Work out how many lines below contain "refine". Provide only the figure.

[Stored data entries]
>>>

-- ==== Sys2Proof/Laws/Tlb.lean ====
section
/-! SUPPORT. What the shared TLB operations can do: the invalidation range and the marking (R131, R133), the probe (R132,
R135), the read (R136), the write (R139, R140). -/

namespace Sys2Proof.Machine

/-! ### Fields of built values -/

theorem hasTlb_iff (k : Cp0) : k.hasTlb = true ↔ k.mt = 1 ∨ k.mt = 4 := by simp [Cp0.hasTlb]

theorem getLsbD_makeLo (high : BitVec 34) (pfn : BitVec 24) (c : BitVec 3) (d v g : Bool) (b : Nat) :
    (makeLo high pfn c d v g).getLsbD b =
      if b < 1 then (BitVec.ofBool g).getLsbD b
      else if b - 1 < 1 then (BitVec.ofBool v).getLsbD (b - 1)
      else if b - 1 - 1 < 1 then (BitVec.ofBool d).getLsbD (b - 1 - 1)
      else if b - 1 - 1 - 1 < 3 then c.getLsbD (b - 1 - 1 - 1)
      else if b - 1 - 1 - 1 - 3 < 24 then pfn.getLsbD (b - 1 - 1 - 1 - 3)
      else high.getLsbD (b - 1 - 1 - 1 - 3 - 24) := by
  simp only [← BitVec.getLsbD_append]
  rfl

theorem makeLo_fields (high : BitVec 34) (pfn : BitVec 24) (c : BitVec 3) (d v g : Bool) :
    (makeLo high pfn c d v g).extractLsb' 6 24 = pfn ∧ (makeLo high pfn c d v g).extractLsb' 3 3 = c ∧
      (makeLo high pfn c d v g).getLsbD 2 = d ∧ (makeLo high pfn c d v g).getLsbD 1 = v ∧
      (makeLo high pfn c d v g).getLsbD 0 = g ∧ (makeLo high pfn c d v g).extractLsb' 30 34 = high := by
  refine ⟨?_, ?_, ?_, ?_, ?_, ?_⟩
  · ext i hi
    rw [BitVec.getElem_extractLsb', getLsbD_makeLo, if_neg (by omega), if_neg (by omega), if_neg (by omega),
      if_neg (by omega), if_pos (by omega), show 6 + i - 1 - 1 - 1 - 3 = i by omega, BitVec.getLsbD_eq_getElem hi]
  · ext i hi
    rw [BitVec.getElem_extractLsb', getLsbD_makeLo, if_neg (by omega), if_neg (by omega), if_neg (by omega),
      if_pos (by omega), show 3 + i - 1 - 1 - 1 = i by omega, BitVec.getLsbD_eq_getElem hi]
  · rw [getLsbD_makeLo]; simp
  · rw [getLsbD_makeLo]; simp
  · rw [getLsbD_makeLo]; simp
  · ext i hi
    rw [BitVec.getElem_extractLsb', getLsbD_makeLo, if_neg (by omega), if_neg (by omega), if_neg (by omega),
      if_neg (by omega), if_neg (by omega), show 30 + i - 1 - 1 - 1 - 3 - 24 = i by omega,
      BitVec.getLsbD_eq_getElem hi]

theorem getLsbD_makeHi (r : BitVec 2) (vpn2 : BitVec 49) (asid : BitVec 8) (b : Nat) :
    (makeHi r vpn2 asid).getLsbD b =
      if b < 8 then asid.getLsbD b
      else if b - 8 < 5 then (0#5).getLsbD (b - 8)
      else if b - 8 - 5 < 49 then vpn2.getLsbD (b - 8 - 5)
      else r.getLsbD (b - 8 - 5 - 49) := by
  simp only [← BitVec.getLsbD_append]
  rfl

theorem makeHi_fields (r : BitVec 2) (vpn2 : BitVec 49) (asid : BitVec 8) :
    (makeHi r vpn2 asid).extractLsb' 62 2 = r ∧ (makeHi r vpn2 asid).extractLsb' 13 49 = vpn2 ∧
      (makeHi r vpn2 asid).extractLsb' 8 5 = 0#5 ∧ (makeHi r vpn2 asid).extractLsb' 0 8 = asid := by
  refine ⟨?_, ?_, ?_, ?_⟩ <;> ext i hi <;> rw [BitVec.getElem_extractLsb', getLsbD_makeHi]
  · rw [if_neg (by omega), if_neg (by omega), if_neg (by omega), show 62 + i - 8 - 5 - 49 = i by omega,
      BitVec.getLsbD_eq_getElem hi]
  · rw [if_neg (by omega), if_neg (by omega), if_pos (by omega), show 13 + i - 8 - 5 = i by omega,
      BitVec.getLsbD_eq_getElem hi]
  · rw [if_neg (by omega), if_pos (by omega), show 8 + i - 8 = i by omega, BitVec.getLsbD_eq_getElem hi]
  · rw [if_pos (by omega), Nat.zero_add, BitVec.getLsbD_eq_getElem hi]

<<<

RESPONSE AREA: 2